Logging Configuration
Centralized logging setup for development and production environments.
Overview
The Are You Not Entertained (AYNE) project uses a centralized logging configuration (src/core/logging.py) that provides:
- JSON logging for production/cloud environments (Azure, AWS, Docker)
- Colorized console logging for local development
- Structured log filtering to suppress noisy third-party libraries
- Consistent formatting across all modules
This replaces the previous logger.py module with a more robust, production-ready solution.
Quick Start
Basic Usage
from ayne.core.logging import get_logger
# Get a logger for your module
logger = get_logger(__name__)
# Log messages
logger.info("Processing started")
logger.warning("Data quality issue detected")

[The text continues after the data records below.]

-- ==== Sys2Proof/Machine/Sync.lean ====
section
/-! DEFINITION. Sync counters (spec 16 R433 to R444) and the headland instructions for core state, ordering and
synchronisation (05 R140 to R143, 06 R167 to R170, 16 R430). -/

namespace Sys2Proof.Machine

/- Counters -/

/-- Value of counter `n`. -/
def scVal (s : State) (n : Nat) : Nat := (regGet s (Reg.scValue n)).toNat
/-- Counter `n` is poisoned. -/
def scPoisoned (s : State) (n : Nat) : Bool := regBit s (Reg.scPoison (n / 32)) (n % 32)
/-- A counter operation was performed. -/
def scCount (s : State) : State := regWrapAdd s Reg.scOps 1
/-- Increment (R433): saturates and marks SC_SAT; a poisoned counter is left alone (R444). -/
def scIncrement (s : State) (n amount : Nat) : State :=
  if scPoisoned s n then s
  else
    let v := scVal s n + amount
    let s1 := scCount (regSet s (Reg.scValue n) (BitVec.ofNat 64 (min v 0xFFFFFFFF)))
    if v > 0xFFFFFFFF then regOr s1 (Reg.scSat (n / 32)) (2 ^ (n % 32)) else s1
/-- Set a counter and end its poisoning (R438, R444). -/
def scSet (s : State) (n : Nat) (v : Nat) : State :=
  regClr (regSet s (Reg.scValue n) (BitVec.ofNat 64 v)) (Reg.scPoison (n / 32)) (2 ^ (n % 32))

/-- TEN_QUOTA of a tenant. -/
def quotaOf (s : State) (t : Nat) : Nat := (regGet s (Reg.tenQuota t)).toNat
/-- Counter `n` lies in the tenant's range; tenant 0 may use every counter (07 R211). -/
def scInRange (s : State) (t n : Nat) : Bool :=
  t == 0 || (let q := quotaOf s t
             let base := q / 2 ^ 8 % 2 ^ 8
             let count := q / 2 ^ 16 % 2 ^ 9
             decide (base ≤ n) && decide (n < base + count))
/-- Available to the core's ring (R435). -/
def scAvailable (s : State) (c : HlCore) (n : Nat) : Bool := platformCode c || scInRange s (ctxTenant c) n

/-- The counter named by rs1, when rs1[63:8] is zero and it is available (R434). -/
def scNamed (s : State) (c : HlCore) (x : W64) : Option Nat :=
  if x.toNat < 256 && scAvailable s c x.toNat then some x.toNat else none

/-- Result word: NOT_AVAILABLE. -/
def scNotAvailable : W64 := 0x8000000000000000
/-- Result word: POISONED. -/
def scIsPoisoned : W64 := 0x4000000000000000

/-- SCINC (R434). -/
def execScinc (core : BitVec 4) (rd rs1 rs2 : BitVec 5) (s : State) : Host.Outcome State Fault Refusal :=
  hlRun s core.toNat (encodeHl (.scinc core rd rs1 rs2)) (fun s c =>
    match scNamed s c (gInt c rs1.toNat) with
    | none => retireCore s core.toNat (gSetInt c rd.toNat scNotAvailable) []
    | some n =>
      if scPoisoned s n then retireCore s core.toNat (gSetInt c rd.toNat scIsPoisoned) []
      else
        let s1 := scIncrement s n (fld (gInt c rs2.toNat) 0 32).toNat
        retireCore s1 core.toNat (gSetInt c rd.toNat (BitVec.ofNat 64 (scVal s1 n))) [])

/-- SCWAIT (R434, R436): completes at once when satisfied, else the core waits at this instruction. -/
def execScwait (core : BitVec 4) (rd rs1 rs2 : BitVec 5) (s : State) : Host.Outcome State Fault Refusal :=
  hlRun s core.toNat (encodeHl (.scwait core rd rs1 rs2)) (fun s c =>
    match scNamed s c (gInt c rs1.toNat) with
    | none => retireCore s core.toNat (gSetInt c rd.toNat scNotAvailable) [14]
    | some n =>
      let target := fld (gInt c rs2.toNat) 0 32
      if scPoisoned s n then retireCore s core.toNat (gSetInt c rd.toNat scIsPoisoned) [14]
      else if target.toNat ≤ scVal s n then
        retireCore (scCount s) core.toNat (gSetInt c rd.toNat (BitVec.ofNat 64 (scVal s n))) [14]
      else .wait (setCore s core.toNat { c with wait := .counter n target rd.toNat }))

/-- A wait on a counter that has reached its target, or is poisoned, completes and retires (R436, R444). -/
def settleWait (s : State) (n : Nat) : State :=
  let c := coreOf s n
  match c.wait with
  | .counter k target rd =>
    let poisoned := scPoisoned s k
    if c.running && !fenced s && (poisoned || decide (target.toNat ≤ scVal s k)) then
      let v := if poisoned then scIsPoisoned else BitVec.ofNat 64 (scVal s k)
      let (miss, s1) := promoteFetch (if poisoned then s else scCount s) n
      atEdge (perfEvents (setCore s1 n (advance (gSetInt (clearBegun (coreOf s1 n)) rd v))) n c
        ((if miss then [7] else []) ++ [1, 14])) n
    else s
  | _ => s

/-- SCWAIT_SATISFIED (R436, R444). -/
def execScwaitSatisfied (core : BitVec 4) (s : State) : Host.Outcome State Fault Refusal :=
  .next (settleWait s core.toNat)

/-- SCRESET (R434, R444): rs2 must be G0 (another is illegal; log entry 16). -/
def execScreset (core : BitVec 4) (rd rs1 rs2 : BitVec 5) (s : State) : Host.Outcome State Fault Refusal :=
  hlRun s core.toNat (encodeHl (.screset core rd rs1 rs2)) (fun s c =>
    if rs2 != 0 then .trap s 1 0 0 capNull
    else
      match scNamed s c (gInt c rs1.toNat) with
      | none => retireCore s core.toNat (gSetInt c rd.toNat scNotAvailable) []
      | some n => retireCore (scCount (scSet s n 0)) core.toNat (gSetInt c rd.toNat 0) [])

/-- SC_VALUE_WRITE (R438): a set-up write of a counter by the PF driver, the TMC acting as it, or ring 0 or 1. -/
def scValueWrite (s : State) (n : Nat) (v : Nat) : State := scSet s n (v % 2 ^ 32)

/- Ordering: one core runs its instructions in order, so each of these only completes (R430). -/

/-- FENCE, full. -/
def execFenceFull (core : BitVec 4) (s : State) : Host.Outcome State Fault Refusal :=
  hlRun s core.toNat (encodeHl (.fenceFull core)) (fun s c => retireCore s core.toNat c [])
/-- FENCE, load. -/
def execFenceLoad (core : BitVec 4) (s : State) : Host.Outcome State Fault Refusal :=
  hlRun s core.toNat (encodeHl (.fenceLoad core)) (fun s c => retireCore s core.toNat c [])
/-- FENCE, store. -/
def execFenceStore (core : BitVec 4) (s : State) : Host.Outcome State Fault Refusal :=
  hlRun s core.toNat (encodeHl (.fenceStore core)) (fun s c => retireCore s core.toNat c [])
/-- ISYNC: fetch restarts. -/
def execIsync (core : BitVec 4) (s : State) : Host.Outcome State Fault Refusal :=
  hlRun s core.toNat (encodeHl (.isync core)) (fun s c => retireCore s core.toNat c [])
/-- RDTB (05 R131). -/
def execRdtb (core : BitVec 4) (rd : BitVec 5) (s : State) : Host.Outcome State Fault Refusal :=
  hlRun s core.toNat (encodeHl (.rdtb core rd)) (fun s c => retireCore s core.toNat (gSetInt c rd.toNat s.tbc) [])

/- Core state registers (05 R140 to R142, 06 R169) -/

/-- Highest ring that may read and write a core state register, and whether it holds a capability; `none`: reserved. -/
def csrInfo (n : Nat) : Option (Nat × Nat × Bool) :=
  if n = 0x000 then some (3, 3, false)
  else if n = 0x001 then some (2, 1, false)
  else if 0x020 ≤ n ∧ n ≤ 0x02F then some (1, 1, false)
  else if n = 0x100 then some (1, 0, true)
  else if 0x110 ≤ n ∧ n ≤ 0x117 then some (1, 0, true)
  else if 0x120 ≤ n ∧ n ≤ 0x12F then some (1, 1, true)
  else if 0x200 ≤ n ∧ n ≤ 0x207 then some (1, 1, false)
  else if 0x210 ≤ n ∧ n ≤ 0x217 then some (3, 1, false)
  else if n = 0x220 then some (1, 1, false)
  else none

/-- A trap-state register of a bank by its low three bits. -/
def bankState (b : TrapBank) : Nat → W64
  | 0 => b.tcause | 1 => b.tval | 2 => b.tinsn | 3 => b.tst | 4 => b.ttbc | 5 => b.tdetail | 6 => b.tscrd0 | _ => b.tscrd1
/-- A trap capability of a bank by its low three bits. -/
def bankCap (b : TrapBank) : Nat → Cap
  | 0 => b.tepc | 1 => b.tauth | 2 => b.tstk | 3 => b.tscr0 | 4 => b.tscr1 | 5 => b.tscr2 | 6 => b.tscr3 | _ => b.last
/-- Write a trap-state register; reserved bits stay zero. -/
def setBankState (b : TrapBank) (i : Nat) (v : W64) : TrapBank :=
  match i with
  | 0 => { b with tcause := v &&& 0x7FF#64 } | 1 => { b with tval := v } | 2 => { b with tinsn := v &&& 0xFFFFFFFF#64 }
  | 3 => { b with tst := v &&& 0xFFFFFFFF#64 } | 4 => { b with ttbc := v } | 5 => { b with tdetail := v }
  | 6 => { b with tscrd0 := v } | _ => { b with tscrd1 := v }
/-- Write a trap capability. -/
def setBankCap (b : TrapBank) (i : Nat) (v : Cap) : TrapBank :=
  match i with
  | 0 => { b with tepc := v } | 1 => { b with tauth := v } | 2 => { b with tstk := v } | 3 => { b with tscr0 := v }
  | 4 => { b with tscr1 := v } | 5 => { b with tscr2 := v } | 6 => { b with tscr3 := v } | _ => { b with last := v }

/-- The value of a core state register; an integer register reads as an untagged value. -/
def csrGet (c : HlCore) (n : Nat) : Cap :=
  if n = 0x000 then capOfInt (c.st.setWidth 64)
  else if n = 0x001 then capOfInt (c.ctx.setWidth 64)
  else if 0x020 ≤ n ∧ n ≤ 0x027 then capOfInt (bankState c.bankO (n - 0x020))
  else if 0x028 ≤ n ∧ n ≤ 0x02F then capOfInt (bankState c.bankM (n - 0x028))
  else if n = 0x100 then c.vtb
  else if 0x110 ≤ n ∧ n ≤ 0x117 then entOf c (n - 0x110)
  else if 0x120 ≤ n ∧ n ≤ 0x127 then bankCap c.bankO (n - 0x120)
  else if 0x128 ≤ n ∧ n ≤ 0x12F then bankCap c.bankM (n - 0x128)
  else if 0x200 ≤ n ∧ n ≤ 0x207 then capOfInt ((sget zDflt32 c.perfSel (n - 0x200)).setWidth 64)
  else if 0x210 ≤ n ∧ n ≤ 0x217 then
    let sel := sget zDflt32 c.perfSel (n - 0x210)
    if (excRing c).toNat ≤ 1 || (bitAt c.ctx 16 && !bitAt sel 24 && (fld sel 16 8).toNat == ctxTenant c) then
      capOfInt (sget zDflt64 c.perf (n - 0x210))
    else capNull
  else capOfInt (c.perfOvf.setWidth 64)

logger.error("Failed to load file", exc_info=True)
Pipeline Configuration
The CLI automatically configures logging based on verbosity flags:
# In your own scripts using the library
from ayne.core.logging import configure_logging
# Configure logging once at application startup
configure_logging(
level="INFO", # DEBUG, INFO, WARNING, ERROR, CRITICAL
use_json=False, # True for production, False for development
include_uvicorn=False # True if running with uvicorn/FastAPI
)
Configuration Options
Log Levels
| Level | When to Use |
|---|---|
DEBUG |
Detailed diagnostic information (variable values, flow control) |
INFO |
General operational messages (process started, completed, counts) |
WARNING |
Potentially problematic situations (missing optional files, degraded performance) |
ERROR |
Error events that might still allow the application to continue |
CRITICAL |
Severe errors causing premature termination |
Output Formats
Development (Colorized)
Output:
2025-12-08 14:32:15 | INFO | ayne.data_collection.tmdb.client | Fetching movie details from TMDB
2025-12-08 14:32:16 | INFO | ayne.data_collection.tmdb.client | Loaded 1,234 movies from TMDB
2025-12-08 14:32:17 | WARNING | ayne.database.duckdb_client | Movie already exists in database
2025-12-08 14:32:18 | ERROR | ayne.data_collection.omdb.client | OMDB API rate limit exceeded
Features:
- Color-coded log levels (Green=INFO, Yellow=WARNING, Red=ERROR)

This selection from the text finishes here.